Looking time to visual, or audio-visual, stimuli has long been used to represent cognitive constructs, such as memory, learning and attention. For example, the classic ‘preferential-looking’ paradigm uses the distribution of looking time between two stimuli on screen to infer cognitive processes6,7. In one example, by analysing looking time to pairs of stimuli distinguished either by (a) the number of circles represented or (b) the total surface area covered by the array, Libertus and colleagues demonstrate that numerical sense is represented by abstract number rather than the perceptual feature of cumulative surface area8. The use of an eye-tracker enhances this basic paradigm by permitting analysis not just of the overall distribution of looking time, but also the exact distribution and timing of eye-movements to specific regions within an image9.

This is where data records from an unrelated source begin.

/-- R333, R334, R343 to R345, R351, R367, R18, R469: the bell page, access to host memory, held completions and their failures. -/
def Stated.BellAndHostAccess : Prop :=
  ∀ (s : State) (t : Nat) (bs : List Byte) (c q : RingId) (x : Completion), s.steward = true →
    (s.host.active = true → s.host.busMaster = true →
      (∃ s', exec (.bellPoll t (some bs)) s = .next s' ∧ s'.now = max s.now (max t s.host.pollAt) ∧
          s'.host.pollAt = s'.now + (s.host.belliv - 2) * 400 ∧ s'.host.polls = s.host.polls + 1 ∧ (∀ k : RingId, s'.host.cmdTail[k] = BitVec.ofNat 32 (u32 bs (4 * k.val)) ∧
          s'.host.cqHead[k] = BitVec.ofNat 32 (u32 bs (0x40 + 4 * k.val))) ∧ s'.host.gbHead = BitVec.ofNat 32 (u32 bs 0x60) ∧ s'.host.cmdHead = s.host.cmdHead ∧
          ((s.host.rings[c.val]).enable = true → 2 ^ (s.host.rings[c.val]).logn < (BitVec.ofNat 32 (u32 bs (4 * c.val)) - s.host.cmdHead[c]).toNat →
            s'.host.ringErr.getLsbD c.val = true ∧ s'.host.ringerr = true) ∧ LanesKept s s') ∧
      (∃ s', exec (.bellPoll t none) s = .next s' ∧ s'.host.active = false ∧ s'.host.dmaerr = true ∧ s'.recorded 0x09 3 sevNotice) ∧
      (∃ s', exec (.bellIntervalEnd t) s = .next s' ∧ s'.host.evtPend = 0 ∧ LanesKept s s' ∧
        s'.now = max s.now (max t s.host.endAt) ∧ s'.host.endAt = s'.now + s.host.belliv * 400 ∧ s'.host.outbox = [] ∧
        (∀ o ∈ s.host.outbox, o ∈ s'.out.drop s.out.length) ∧ .bell 0x880 (s.cycle % 2 ^ 48) ∈ s'.out.drop s.out.length ∧
        (∀ v : Fin 16, s.host.evtPend.getLsbD v.val = true →
          if s.host.msixMask.getLsbD v.val then s'.host.msixPend.getLsbD v.val = true else .msix v ∈ s'.out.drop s.out.length)) ∧
      (∃ s', exec (.dmaFailure t .ring) s = .next s' ∧ s'.host.active = false ∧ s'.host.dmaerr = true ∧ s'.recorded 0x09 3 sevNotice) ∧
      (∀ ref, s.host.inProg[c] = some ref → ref.ring = c → s.edits.reads.any (fun v => v.ref == some ref) = true → s.host.cqRoom (s.host.cqOf c) = true →
        s.host.heldC[s.host.cqOf c] = [] → ∃ s', exec (.dmaFailure t (.buffer c)) s = .next s' ∧ s'.host.inProg[c] = none ∧ s'.host.active = true ∧
          ∃ b, CompletionWritten s s' (s.host.cqOf c) b ∧ u16 b 0 = ref.tag.toNat ∧ u16 b 2 = 0x0105) ∧
      (s.host.heldC[q] = [x] → s.host.outbox = [] → s.host.cqRoom q = true → ∃ s', exec (.heldCompletionWrite t q) s = .next s' ∧ s'.host.heldC[q] = [] ∧
        s'.host.cqTail[q] = s.host.cqTail[q] + 1 ∧ s'.host.cmds = s.host.cmds + 1 ∧
        ∃ b, CompletionWritten s s' q b ∧ s'.out.length = s.out.length + 2 ∧ u16 b 0 = x.ref.tag.toNat ∧ u16 b 2 = x.status.toNat)) ∧
    (s.host.active = false → s.host.busMaster = true → ∃ s', exec (.bellIntervalEnd t) s = .next s' ∧ s'.host.evtPend = 0 ∧ LanesKept s s' ∧
      s'.host.endAt = s'.now + s.host.belliv * 400 ∧ (∀ v : Fin 16, s.host.evtPend.getLsbD v.val = true →
        if s.host.msixMask.getLsbD v.val then s'.host.msixPend.getLsbD v.val = true else .msix v ∈ s'.out.drop s.out.length)) ∧
    (s.host.busMaster = false → ∃ s', exec (.bellIntervalEnd t) s = .next s' ∧ s' = { s with now := s.then t }) ∧
    (∃ s', exec (.busMasterDisable t) s = .next s' ∧ s' = { s with now := s.then t, host := { s.host with busMaster := false } }) ∧
    (∃ s', exec (.busMasterEnable t) s = .next s' ∧ s' = { s with now := s.then t, host := { s.host with busMaster := true } }) ∧
    (s.host.heldSince[q] ≠ 0 → s.host.heldC[q] ≠ [] → ∃ s', exec (.completionHeldTimeout t q) s = .next s' ∧ s'.recorded 0x09 4 sevNotice ∧
      s'.host.heldC[q] = s.host.heldC[q] ∧ s'.host.active = s.host.active ∧ s'.now = max (s.then t) (s.host.heldSince[q] + 400000000)) ∧
    (s.host.linkUp = true → ∃ s', exec (.pcieLinkDown t) s = .next s' ∧ s'.host = { s.host with linkUp := false } ∧ LanesKept s s' ∧ FieldKept s s' ∧
      (s.host.active = true → s'.recorded 0x09 1 sevNotice))

/-- An opcode that is not defined answers 0x0102; a malformed entry 0x0101 before any check of state; while a power failure is under way a
sound command answers 0x0201; a command that cannot begin changes nothing (log entry 2). From 13_host_interface: R348, R350, R353;
02_module_connectors_power: R50. -/
def Obligations.CommandChecks : Prop :=
  ∀ (s : State) (t : Nat) (c : RingId) (e : CmdEntry) (op : Byte),
    (s.CanAnswer c → op.toNat ∉ Instr.opcodes → ∃ s', exec (.unknownCommand t c e op) s = .next s' ∧ Answers s s' c e 0x0102 [] ∧ LanesKept s s') ∧
    (s.CanAnswer c → e.formOk 0 [] = false → ∃ s', exec (.stop t c e) s = .next s' ∧ Answers s s' c e 0x0101 [] ∧ s'.app = s.app) ∧
    (s.mayBegin c = true → s.host.cqRoom (s.host.cqOf c) = true → s.pwr.pfwarn = true → e.formOk 0 [] = true →
      ∃ s', exec (.stop t c e) s = .next s' ∧ Answers s s' c e 0x0201 [] ∧ s'.app = s.app) ∧
    (s.mayBegin c = false → ∃ s', exec (.stop t c e) s = .next s' ∧ s' = { s with now := s.then t })

/-- R339, R360 to R364: the oldest publication a ring owes is written to its buffer (k - 1) mod N, END odd first and even last, then
announced. -/
def Stated.PublicationWritten : Prop :=
  ∀ (s : State) (t : Nat) (p : Fin 4) (n : Nat) (data : List Byte) (rest : List (Nat × List Byte)), s.steward = true →
    s.host.active = true → s.host.busMaster = true →
    let g := s.host.rings[16 + p.val]
    let k := s.host.pubNum[p] + 1
    let a := g.base + g.stride * ((k - 1) % 2 ^ g.logn)
    g.enable = true → s.host.pubDue[p] = (n, data) :: rest →
    ∃ s' body, exec (.publication t p) s = .next s' ∧ s'.host.pubNum[p] = k ∧ s'.host.pubDue[p] = rest ∧ LanesKept s s' ∧
      s'.out = s.out ++ [.publish p k (a + 64 + data.length) (toLe 8 (2 * k - 1)), .publish p k (a + 8) body, .publish p k a (toLe 8 (2 * k)),
        .publish p k (a + 64 + data.length) (toLe 8 (2 * k)), .bell (0x850 + 4 * p.val) (k % 2 ^ 32)] ∧
      body.length = 56 + data.length ∧ u48 body 0 = n % 2 ^ 48 ∧ u16 body 6 = g.task % 2 ^ 16 ∧ u32 body 8 = data.length % 2 ^ 32 ∧
      zeroFrom body 12 44 = true ∧ slice body 56 data.length = data

/-- A poll takes tails and heads and stops a ring whose tail runs too far ahead; a failed poll or ring access ends the rings and is
recorded; a failed buffer access completes its command with 0x0105; a held completion is written when there is room and recorded after 1
s; a publication is written whole with its number before and after, then announced. Polls and interval ends come at their instants; while
requests pause nothing goes out. Log entries 4, 17, 36. From 13_host_interface: R333, R334, R343, R344, R345, R351, R360, R361, R362, R363, R367; 18_guestbook: R469. -/
def Obligations.BellAndPublications : Prop := Stated.BellAndHostAccess ∧ Stated.PublicationWritten

/-- A load checks its length, leaves what runs as it is and fills the innkeeper's memory and the free code half; admission is refused
while running or examining and else begins; staging begins when its states allow; a staged swap is discarded, a pending one refused. Code
halves are log entry 8, a SWAP waybill at admission log entry 27. From 07_innkeeper: R154, R155; 09_online_edit: R220; 13_host_interface:
R354. -/
def Obligations.WaybillRequests : Prop :=
  ∀ (s : State) (t : Nat) (c : RingId) (e : CmdEntry) (bs : List Byte), s.CanAnswer c →
    (e.formOk 0 [(4, 12)] = true →
      ((e.w 4 < 256 ∨ 0x300000 < e.w 4) → ∃ s', exec (.waybillLoad t c e (some bs)) s = .next s' ∧ Answers s s' c e 0x0103 [] ∧ s'.inn = s.inn) ∧
      (256 ≤ e.w 4 → e.w 4 ≤ 0x300000 → e.q 8 % 8 = 0 → s.inn.exam = none → s.edits.swap = .none →
        (∃ s', exec (.waybillLoad t c e none) s = .next s' ∧ Answers s s' c e 0x0105 [] ∧ s'.inn = s.inn) ∧
        (codeTooLarge (slice bs 0 (e.w 4)) = false → ∃ s', exec (.waybillLoad t c e (some bs)) s = .next s' ∧
          Answers s s' c e 0 (toLe 4 (e.w 4) ++ toLe 4 (u32 bs 16)) ∧ s'.inn = { s.inn with loaded := some (slice bs 0 (e.w 4)) } ∧
          { s'.app with code := s.app.code } = s.app ∧ s'.app.code[s.app.half] = s.app.code[s.app.half] ∧
          s'.app.code[1 - s.app.half] = codeWords (slice bs 0 (e.w 4)) (sections (slice bs 0 (e.w 4))) ∧ LanesKept s s' ∧ s'.nv = s.nv ∧
          s'.edits = s.edits)) ∧
      (256 ≤ e.w 4 → e.w 4 ≤ 0x300000 → e.q 8 % 8 = 0 → s.inn.exam = none → s.edits.swap ≠ .none →
        ∃ s', exec (.waybillLoad t c e (some bs)) s = .next s' ∧ Answers s s' c e 0x0222 [] ∧ s'.inn = s.inn ∧ s'.app = s.app)) ∧
    (e.formOk 0 [] = true →
      (s.app.running = true → ∃ s', exec (.admitWaybill t c e) s = .next s' ∧ Answers s s' c e 0x0211 [] ∧ s'.inn = s.inn) ∧
      (s.app.running = false → s.app.start = none → (∀ x, s.inn.exam = some x → ∃ s', exec (.admitWaybill t c e) s = .next s' ∧
        Answers s s' c e 0x0210 [] ∧ s'.inn = s.inn)) ∧
      (s.app.running = false → s.app.start = none → s.inn.exam = none → ∃ s', exec (.admitWaybill t c e) s = .next s' ∧ Awaits s s' c e 0x11 ∧
        s'.inn = { s.inn with exam := some { ref := s'.host.inProg[c], stage := false } } ∧ s'.app = s.app ∧ LanesKept s s')) ∧
    (e.formOk 1 [] = true →
      (s.inn.exam = none → s.applies = true → s.edits.swap = .none → s.batchOfChanged = false → ∃ s', exec (.swapStage t c e) s = .next s' ∧
        Awaits s s' c e 0x21 ∧ s'.inn = { s.inn with exam := some { ref := s'.host.inProg[c], stage := true } } ∧ s'.app = s.app ∧
        s'.edits = s.edits ∧ LanesKept s s') ∧
      (s.inn.exam = none → s.applies = false → ∃ s', exec (.swapStage t c e) s = .next s' ∧ Answers s s' c e 0x0220 [] ∧ s'.inn = s.inn) ∧
      (s.edits.swap = .staged → ∃ s', exec (.swapDiscard t c e) s = .next s' ∧ Answers s s' c e 0 [] ∧
        s'.edits = { s.edits with swap := .none, new := none } ∧ s'.app = s.app ∧ LanesKept s s') ∧
      ((s.edits.swap = .pendSwitch ∨ s.edits.swap = .pendRollback) → ∃ s', exec (.swapDiscard t c e) s = .next s' ∧
        Answers s s' c e 0x0227 [] ∧ s'.edits = s.edits) ∧
      ((s.edits.swap = .none ∨ s.edits.swap = .trial) → ∃ s', exec (.swapDiscard t c e) s = .next s' ∧
        Answers s s' c e 0x0223 [] ∧ s'.edits = s.edits))

/-- A refused waybill changes the innkeeper's report and nothing else; a swap that passes is staged with its ID and slots as result; an
admission that passes is stored with its retained windows taken over or zero, its rooms wait with registers zero, all other rooms are unused and no receive byte of
the former configuration stays; it waits for a charged NV store. Commit in one step is log entry 31; report conventions log entry 26. From 07_innkeeper: R156, R157, R181;
04_scan_engine: R80; 08_cycle_image_time: R195; 09_online_edit: R220. -/
def Obligations.ExaminationEnds : Prop :=
  ∀ (s : State) (t ms : Nat) (x : Exam), s.inn.exam = some x → (x.stage = true → s.applies = true) →
    ((s.examineLoaded x.stage).conf = none → ∃ s', exec (.admissionComplete t ms) s = .next s' ∧
      s'.inn = s.inn.report (s.examineLoaded x.stage) ms ∧ s'.inn.exam = none ∧ s'.inn.loaded = none ∧ s'.app = s.app ∧ s'.edits = s.edits ∧
      LanesKept s s' ∧ FieldKept s s' ∧ s'.nv = s.nv ∧
      (∀ ref, x.ref = some ref → Finishes s s' ref (BitVec.ofNat 16 (s.examineLoaded x.stage).status) ((s.examineLoaded x.stage).bytes.take 8))) ∧
    (∀ c, (s.examineLoaded x.stage).conf = some c →
      (x.stage = true → ∃ s', exec (.admissionComplete t ms) s = .next s' ∧ s'.edits = { s.edits with swap := .staged, new := some c } ∧
        s'.inn.exam = none ∧ s'.app = s.app ∧ LanesKept s s' ∧ s'.nv = s.nv ∧
        (∀ ref, x.ref = some ref → Finishes s s' ref 0 (toLe 4 c.way.crc.toNat ++ toLe 2 c.an.swapSlots ++ [0, 0]))) ∧
      (x.stage = false → s.nv.ready = false → ∃ s', exec (.admissionComplete t ms) s = .next s' ∧ s' = { s with now := s.then t }) ∧
      (x.stage = false → s.nv.ready = true → ∃ s', exec (.admissionComplete t ms) s = .next s' ∧
        s'.app = { s.app with stored := some c, cur := some c, runFlag := false, half := 1 - s.app.half } ∧
        s'.inn = s.inn.report (s.examineLoaded x.stage) ms ∧ s'.SetUpFor c ∧
        s'.dmem = Mem.ofChunks (((List.range c.way.tasks.length).map (s.keptWindow s.app.stored c)).mapIdx (fun i w => (c.an.retBase.getD i 0, w))) ∧
        (∀ ref, x.ref = some ref → Finishes s s' ref 0 (toLe 4 c.way.crc.toNat ++ [0, 0, 0, 0]))) ∧
      (x.stage = false → s.nv.ready = true → s.pair.role = 0 → c.way.pair = false → ∃ s', exec (.admissionComplete t ms) s = .next s' ∧
        s'.app = { s.app with stored := some c, cur := some c, runFlag := false, half := 1 - s.app.half } ∧ s'.inn.exam = none ∧
        s'.img = { s.img with canRx := [] } ∧ s'.edits = s.edits ∧ s'.pair.role = 0 ∧ s'.SetUpFor c ∧
        (∀ r : RoomId, s'.rooms[r].dirty = [] ∧ s'.rooms[r].jdead = false) ∧
        (∀ ref, x.ref = some ref → Finishes s s' ref 0 (toLe 4 c.way.crc.toNat ++ [0, 0, 0, 0]))))
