@[simp] theorem State.mapCans_now (s : State) (f : Can → Can) : (s.mapCans f).now = s.now := rfl
@[simp] theorem State.mapCans_tb0 (s : State) (f : Can → Can) : (s.mapCans f).tb0 = s.tb0 := rfl
@[simp] theorem State.mapCans_cycle (s : State) (f : Can → Can) : (s.mapCans f).cycle = s.cycle := rfl
@[simp] theorem State.mapCans_phase (s : State) (f : Can → Can) : (s.mapCans f).phase = s.phase := rfl
@[simp] theorem State.mapCans_pwr (s : State) (f : Can → Can) : (s.mapCans f).pwr = s.pwr := rfl
@[simp] theorem State.mapCans_clk (s : State) (f : Can → Can) : (s.mapCans f).clk = s.clk := rfl
@[simp] theorem State.mapCans_scan (s : State) (f : Can → Can) : (s.mapCans f).scan = s.scan := rfl
@[simp] theorem State.mapCans_rooms (s : State) (f : Can → Can) : (s.mapCans f).rooms = s.rooms := rfl
@[simp] theorem State.mapCans_dmem (s : State) (f : Can → Can) : (s.mapCans f).dmem = s.dmem := rfl
@[simp] theorem State.mapCans_img (s : State) (f : Can → Can) : (s.mapCans f).img = s.img := rfl
@[simp] theorem State.mapCans_inn (s : State) (f : Can → Can) : (s.mapCans f).inn = s.inn := rfl
@[simp] theorem State.mapCans_app (s : State) (f : Can → Can) : (s.mapCans f).app = s.app := rfl
@[simp] theorem State.mapCans_edits (s : State) (f : Can → Can) : (s.mapCans f).edits = s.edits := rfl
@[simp] theorem State.mapCans_chans (s : State) (f : Can → Can) : (s.mapCans f).chans = s.chans := rfl
@[simp] theorem State.mapCans_groups (s : State) (f : Can → Can) : (s.mapCans f).groups = s.groups := rfl
@[simp] theorem State.mapCans_spare (s : State) (f : Can → Can) : (s.mapCans f).spare = s.spare := rfl
@[simp] theorem State.mapCans_cans (s : State) (f : Can → Can) : (s.mapCans f).cans = s.cans.map f := rfl
@[simp] theorem State.mapCans_host (s : State) (f : Can → Can) : (s.mapCans f).host = s.host := rfl
@[simp] theorem State.mapCans_pair (s : State) (f : Can → Can) : (s.mapCans f).pair = s.pair := rfl
@[simp] theorem State.mapCans_np (s : State) (f : Can → Can) : (s.mapCans f).np = s.np := rfl
@[simp] theorem State.mapCans_bk (s : State) (f : Can → Can) : (s.mapCans f).bk = s.bk := rfl
@[simp] theorem State.mapCans_nv (s : State) (f : Can → Can) : (s.mapCans f).nv = s.nv := rfl
@[simp] theorem State.mapCans_gb (s : State) (f : Can → Can) : (s.mapCans f).gb = s.gb := rfl
@[simp] theorem State.mapCans_sec (s : State) (f : Can → Can) : (s.mapCans f).sec = s.sec := rfl
@[simp] theorem State.mapCans_out (s : State) (f : Can → Can) : (s.mapCans f).out = s.out := rfl
@[simp] theorem State.mapCans_fresh (s : State) (f : Can → Can) : (s.mapCans f).fresh = s.fresh := rfl
@[simp] theorem State.mapCans_pending (s : State) (f : Can → Can) : (s.mapCans f).pending = s.pending := rfl
@[simp] theorem State.mapCans_marks (s : State) (f : Can → Can) : (s.mapCans f).marks = s.marks := rfl

@[simp] theorem State.emit_now (s : State) (o : Out) : (s.emit o).now = s.now := rfl
@[simp] theorem State.emit_tb0 (s : State) (o : Out) : (s.emit o).tb0 = s.tb0 := rfl
@[simp] theorem State.emit_cycle (s : State) (o : Out) : (s.emit o).cycle = s.cycle := rfl
@[simp] theorem State.emit_phase (s : State) (o : Out) : (s.emit o).phase = s.phase := rfl
@[simp] theorem State.emit_pwr (s : State) (o : Out) : (s.emit o).pwr = s.pwr := rfl
@[simp] theorem State.emit_clk (s : State) (o : Out) : (s.emit o).clk = s.clk := rfl
@[simp] theorem State.emit_scan (s : State) (o : Out) : (s.emit o).scan = s.scan := rfl
@[simp] theorem State.emit_rooms (s : State) (o : Out) : (s.emit o).rooms = s.rooms := rfl
@[simp] theorem State.emit_dmem (s : State) (o : Out) : (s.emit o).dmem = s.dmem := rfl
@[simp] theorem State.emit_img (s : State) (o : Out) : (s.emit o).img = s.img := rfl
@[simp] theorem State.emit_inn (s : State) (o : Out) : (s.emit o).inn = s.inn := rfl
@[simp] theorem State.emit_app (s : State) (o : Out) : (s.emit o).app = s.app := rfl
@[simp] theorem State.emit_edits (s : State) (o : Out) : (s.emit o).edits = s.edits := rfl
@[simp] theorem State.emit_chans (s : State) (o : Out) : (s.emit o).chans = s.chans := rfl
@[simp] theorem State.emit_groups (s : State) (o : Out) : (s.emit o).groups = s.groups := rfl
@[simp] theorem State.emit_spare (s : State) (o : Out) : (s.emit o).spare = s.spare := rfl
@[simp] theorem State.emit_cans (s : State) (o : Out) : (s.emit o).cans = s.cans := rfl
@[simp] theorem State.emit_host (s : State) (o : Out) : (s.emit o).host = s.host := rfl
@[simp] theorem State.emit_pair (s : State) (o : Out) : (s.emit o).pair = s.pair := rfl
@[simp] theorem State.emit_np (s : State) (o : Out) : (s.emit o).np = s.np := rfl
@[simp] theorem State.emit_bk (s : State) (o : Out) : (s.emit o).bk = s.bk := rfl
@[simp] theorem State.emit_nv (s : State) (o : Out) : (s.emit o).nv = s.nv := rfl
@[simp] theorem State.emit_gb (s : State) (o : Out) : (s.emit o).gb = s.gb := rfl
@[simp] theorem State.emit_sec (s : State) (o : Out) : (s.emit o).sec = s.sec := rfl
@[simp] theorem State.emit_out (s : State) (o : Out) : (s.emit o).out = s.out ++ [o] := rfl
@[simp] theorem State.emit_fresh (s : State) (o : Out) : (s.emit o).fresh = s.fresh := rfl
@[simp] theorem State.emit_pending (s : State) (o : Out) : (s.emit o).pending = s.pending := rfl
@[simp] theorem State.emit_marks (s : State) (o : Out) : (s.emit o).marks = s.marks := rfl

@[simp] theorem State.free_now (s : State) : s.free.2.now = s.now := rfl
@[simp] theorem State.free_tb0 (s : State) : s.free.2.tb0 = s.tb0 := rfl
@[simp] theorem State.free_cycle (s : State) : s.free.2.cycle = s.cycle := rfl
@[simp] theorem State.free_phase (s : State) : s.free.2.phase = s.phase := rfl
@[simp] theorem State.free_pwr (s : State) : s.free.2.pwr = s.pwr := rfl
@[simp] theorem State.free_clk (s : State) : s.free.2.clk = s.clk := rfl
@[simp] theorem State.free_scan (s : State) : s.free.2.scan = s.scan := rfl
@[simp] theorem State.free_rooms (s : State) : s.free.2.rooms = s.rooms := rfl
@[simp] theorem State.free_dmem (s : State) : s.free.2.dmem = s.dmem := rfl
@[simp] theorem State.free_img (s : State) : s.free.2.img = s.img := rfl
@[simp] theorem State.free_inn (s : State) : s.free.2.inn = s.inn := rfl
@[simp] theorem State.free_app (s : State) : s.free.2.app = s.app := rfl
@[simp] theorem State.free_edits (s : State) : s.free.2.edits = s.edits := rfl
@[simp] theorem State.free_chans (s : State) : s.free.2.chans = s.chans := rfl
@[simp] theorem State.free_groups (s : State) : s.free.2.groups = s.groups := rfl
@[simp] theorem State.free_spare (s : State) : s.free.2.spare = s.spare := rfl
@[simp] theorem State.free_cans (s : State) : s.free.2.cans = s.cans := rfl
@[simp] theorem State.free_host (s : State) : s.free.2.host = s.host := rfl
@[simp] theorem State.free_pair (s : State) : s.free.2.pair = s.pair := rfl
@[simp] theorem State.free_np (s : State) : s.free.2.np = s.np := rfl
@[simp] theorem State.free_bk (s : State) : s.free.2.bk = s.bk := rfl
@[simp] theorem State.free_nv (s : State) : s.free.2.nv = s.nv := rfl
@[simp] theorem State.free_gb (s : State) : s.free.2.gb = s.gb := rfl
@[simp] theorem State.free_sec (s : State) : s.free.2.sec = s.sec := rfl
@[simp] theorem State.free_out (s : State) : s.free.2.out = s.out := rfl
@[simp] theorem State.free_fresh (s : State) : s.free.2.fresh = s.fresh + 1 := rfl
@[simp] theorem State.free_pending (s : State) : s.free.2.pending = s.pending := rfl
@[simp] theorem State.free_marks (s : State) : s.free.2.marks = s.marks := rfl

@[simp] theorem State.mark_now (s : State) (off bits : Nat) : (s.mark off bits).now = s.now := rfl
@[simp] theorem State.mark_tb0 (s : State) (off bits : Nat) : (s.mark off bits).tb0 = s.tb0 := rfl
@[simp] theorem State.mark_cycle (s : State) (off bits : Nat) : (s.mark off bits).cycle = s.cycle := rfl
@[simp] theorem State.mark_phase (s : State) (off bits : Nat) : (s.mark off bits).phase = s.phase := rfl
@[simp] theorem State.mark_pwr (s : State) (off bits : Nat) : (s.mark off bits).pwr = s.pwr := rfl
@[simp] theorem State.mark_clk (s : State) (off bits : Nat) : (s.mark off bits).clk = s.clk := rfl
@[simp] theorem State.mark_scan (s : State) (off bits : Nat) : (s.mark off bits).scan = s.scan := rfl
@[simp] theorem State.mark_rooms (s : State) (off bits : Nat) : (s.mark off bits).rooms = s.rooms := rfl
@[simp] theorem State.mark_dmem (s : State) (off bits : Nat) : (s.mark off bits).dmem = s.dmem := rfl
@[simp] theorem State.mark_img (s : State) (off bits : Nat) : (s.mark off bits).img = s.img := rfl
@[simp] theorem State.mark_inn (s : State) (off bits : Nat) : (s.mark off bits).inn = s.inn := rfl
@[simp] theorem State.mark_app (s : State) (off bits : Nat) : (s.mark off bits).app = s.app := rfl
@[simp] theorem State.mark_edits (s : State) (off bits : Nat) : (s.mark off bits).edits = s.edits := rfl
@[simp] theorem State.mark_chans (s : State) (off bits : Nat) : (s.mark off bits).chans = s.chans := rfl
@[simp] theorem State.mark_groups (s : State) (off bits : Nat) : (s.mark off bits).groups = s.groups := rfl
@[simp] theorem State.mark_spare (s : State) (off bits : Nat) : (s.mark off bits).spare = s.spare := rfl
@[simp] theorem State.mark_cans (s : State) (off bits : Nat) : (s.mark off bits).cans = s.cans := rfl
@[simp] theorem State.mark_host (s : State) (off bits : Nat) : (s.mark off bits).host = s.host := rfl
@[simp] theorem State.mark_pair (s : State) (off bits : Nat) : (s.mark off bits).pair = s.pair := rfl
@[simp] theorem State.mark_np (s : State) (off bits : Nat) : (s.mark off bits).np = s.np := rfl
@[simp] theorem State.mark_bk (s : State) (off bits : Nat) : (s.mark off bits).bk = s.bk := rfl
@[simp] theorem State.mark_nv (s : State) (off bits : Nat) : (s.mark off bits).nv = s.nv := rfl
@[simp] theorem State.mark_gb (s : State) (off bits : Nat) : (s.mark off bits).gb = s.gb := rfl
@[simp] theorem State.mark_sec (s : State) (off bits : Nat) : (s.mark off bits).sec = s.sec := rfl
@[simp] theorem State.mark_out (s : State) (off bits : Nat) : (s.mark off bits).out = s.out := rfl
@[simp] theorem State.mark_fresh (s : State) (off bits : Nat) : (s.mark off bits).fresh = s.fresh := rfl
@[simp] theorem State.mark_pending (s : State) (off bits : Nat) : (s.mark off bits).pending = s.pending := rfl
@[simp] theorem State.mark_marks (s : State) (off bits : Nat) :
    (s.mark off bits).marks = (s.now, off, bits) :: s.marks.filter (fun x => x.1 == s.now) := rfl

Eye-tracking has proven particularly informative in two domains. First, eye-tracking has been used to provide insight into the cognitive processes of infants10,11. This literature has revealed the onset in the first few months of life of complex abilities such as relational memory12 and interpretation of intention13. Longitudinal work has related early cognitive abilities, probed through eye-tracking, with individual differences and diagnostic outcomes, resulting in tentative biomarker proposals for specific disorders14,15. Second, eye-tracking has been used to reveal subtle differences between groups including comparisons between clinical and typical populations across the life span. Group comparison studies have demonstrated attention patterns associated with affective disorders16, addiction17, and premature birth18 among others. In addition, eye-movement patterns have been related to clinical measures of symptom severity in some populations19,20. A recent addition to this literature explicitly demonstrates strong associations between eye-movement patterns and caregiver ratings on clinical measures of social communication, in a sample of children with autism21.

Thus eye-tracking has shown sensitivity to between-group differences, sensitivity to change over longer time spans, and some (albeit limited) clinical and construct validity – all features relevant to the evaluation of psycho-behavioural interventions. Moreover, it permits a blinded analysis of data, and provides a degree of objectivity. This is not absolute, due to the need to process raw data into meaningful variables for analysis, but may exceed that permitted by the use of self-report measures, or ratings of video behaviour - both commonly used in measurement of treatment effect for psycho-behavioural intervention. The use of eye-tracking in infant populations is widespread, and demonstrates how accessible this tool is to non-verbal populations and/or those with little or no conscious behavioural control. Thus, in relation to our original criteria, we can see that eye-tracking offers potential for objective measurement; clinical relevance; construct validity; feasibility; and capacity for blinded administration. However, differential sensitivity to change in the context of an intervention study has yet to be tested. In particular, it remains to be demonstrated whether a behavioural intervention in a real-world 3-d environment can influence the location of fixations or speed of fixation to those locations.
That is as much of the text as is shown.